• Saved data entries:
-- ==== Sys2Proof/Machine/HostEvents.lean ====
section
/-! DEFINITION. The events that are no rows of the opcode table (host shared-memory accesses, device reset, the switch), the
meaning of one event, and the pseudo-instructions (spec/20_memory.md R54, spec/70_reset_and_hazards.md R221, R229,
spec/30_encoding.md R91). -/

namespace Sys2Proof.Machine

/-- A host access to `n` bytes from `a` on (R54): refused at or above SHM_BYTES, and at an odd address for a word. -/
def hostAccess (s : State) (a n : Nat) (t : State) : Host.Outcome State Fault Refusal :=
  if n = 2 ∧ a % 2 = 1 then .refused (.hostUnaligned a)
  else if a + n > s.cfg.shmBytes then .refused (.hostOutOfRange a)
  else .next t

/-- `HostWrite(a, 1, v)` (R54). -/
def hostWrite8 (a : Nat) (v : Byte) (s : State) : Host.Outcome State Fault Refusal :=
  hostAccess s a 1 (memWrite8 s a v)

/-- `HostWrite(a, 2, v)` (R54). -/
def hostWrite16 (a : Nat) (v : Word) (s : State) : Host.Outcome State Fault Refusal :=
  hostAccess s a 2 (memWrite16 s a v)

/-- `HostRead(a, 1)` (R54): an unwritten byte reads back as `none`. -/
def hostRead8 (a : Nat) (s : State) : Host.Outcome State Fault Refusal :=
  hostAccess s a 1 (reply s (.bytes [Memory.read s.shm a]))

/-- `HostRead(a, 2)` (R54). -/
def hostRead16 (a : Nat) (s : State) : Host.Outcome State Fault Refusal :=
  hostAccess s a 2 (reply s (.bytes [Memory.read s.shm a, Memory.read s.shm (a + 1)]))

/-- `RESET` (R221): the cells, and nothing else. -/
def deviceReset (s : State) : Host.Outcome State Fault Refusal := .next (clearCells s)

/-- The environment changes the switch (spec/10_state.md R29). -/
def setSwitch (v : Word) (s : State) : Host.Outcome State Fault Refusal := .next { s with sw := v }

/-- A bus access: the instruction it decodes to, or a refusal (spec/41_handshake.md R117). -/
def busAccess (d : Except Reject Instr) (s : State) : Host.Outcome State Fault Refusal :=
  match d with
  | .ok i => exec i s
  | .error r => .refused (.rejected r)

/-- One event (R229). -/
def runEvent (e : Event) (s : State) : Host.Outcome State Fault Refusal :=
  match e with
  | .busWrite port value mask => busAccess (decodeBusWrite port value mask) s
  | .busRead port => busAccess (decodeBusRead port) s
  | .hostWrite8 a v => hostWrite8 a v s
  | .hostWrite16 a v => hostWrite16 a v s
  | .hostRead8 a => hostRead8 a s
  | .hostRead16 a => hostRead16 a s
  | .deviceReset => deviceReset s
  | .setSwitch v => setSwitch v s

/-- The next event issued, with the state it acts on: every event is taken once, in order (spec/20_memory.md R65); a faulted
state takes none (spec/60_exceptions.md R191). -/
def nextEvent (s : State) : Host.Outcome State Fault Refusal :=
  whenRunning s <|
    match s.events with
    | [] => .refused .noEvent
    | e :: es => runEvent e { s with events := es }

/-- The four handshake writes that complete a pattern from cleared cells (spec/30_encoding.md R91). -/
def sentinelWrites : List Event :=
  [.busWrite 0 sentinel sentinel, .busWrite 1 sentinel sentinel, .busWrite 2 sentinel sentinel,
    .busWrite 3 sentinel sentinel]

/-- The pseudo-instruction `CMD` (R91) for a header of three words. -/
def cmdEvents (opcode dest param : Word) : List Event :=
  [.hostWrite16 0x10 opcode, .hostWrite16 0x12 dest, .hostWrite16 0x14 param] ++ sentinelWrites

/-- The event of an instruction word of format BUS: port 4 is read, every other port written (R81). -/
def busEvent (port : Nat) (value mask : Word) : Event :=
  if port = 4 then .busRead port else .busWrite port value mask

/-- Place an instruction given in the opcode table's numbering so that the next event runs it (log entry 8): a bus event is
put first in line; a command is put in the header, with the cells one write short of the pattern and that write first in
line. -/
def placeTableWord (s : State) (nbits w : Nat) : State :=
  match tableFormat nbits with
  | .bus =>
    { s with events := busEvent (tableWord w 0).toNat (tableWord w 1) (tableWord w 2) :: s.events }
  | .cmd =>
    { s with
      shm := Memory.writeBytes s.shm 0x10 (tableBytes w)
      hs := #v[sentinel, sentinel, sentinel, 0x0000#16]
      events := .busWrite 3 sentinel sentinel :: s.events }

end Sys2Proof.Machine
end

• Work instruction:
Show the lines of the entries that include the string "port", copying each in full.

• Task result:
  | .busWrite port value mask => busAccess (decodeBusWrite port value mask) s
  | .busRead port => busAccess (decodeBusRead port) s
/-- The event of an instruction word of format BUS: port 4 is read, every other port written (R81). -/
def busEvent (port : Nat) (value mask : Word) : Event :=
  if port = 4 then .busRead port else .busWrite port value mask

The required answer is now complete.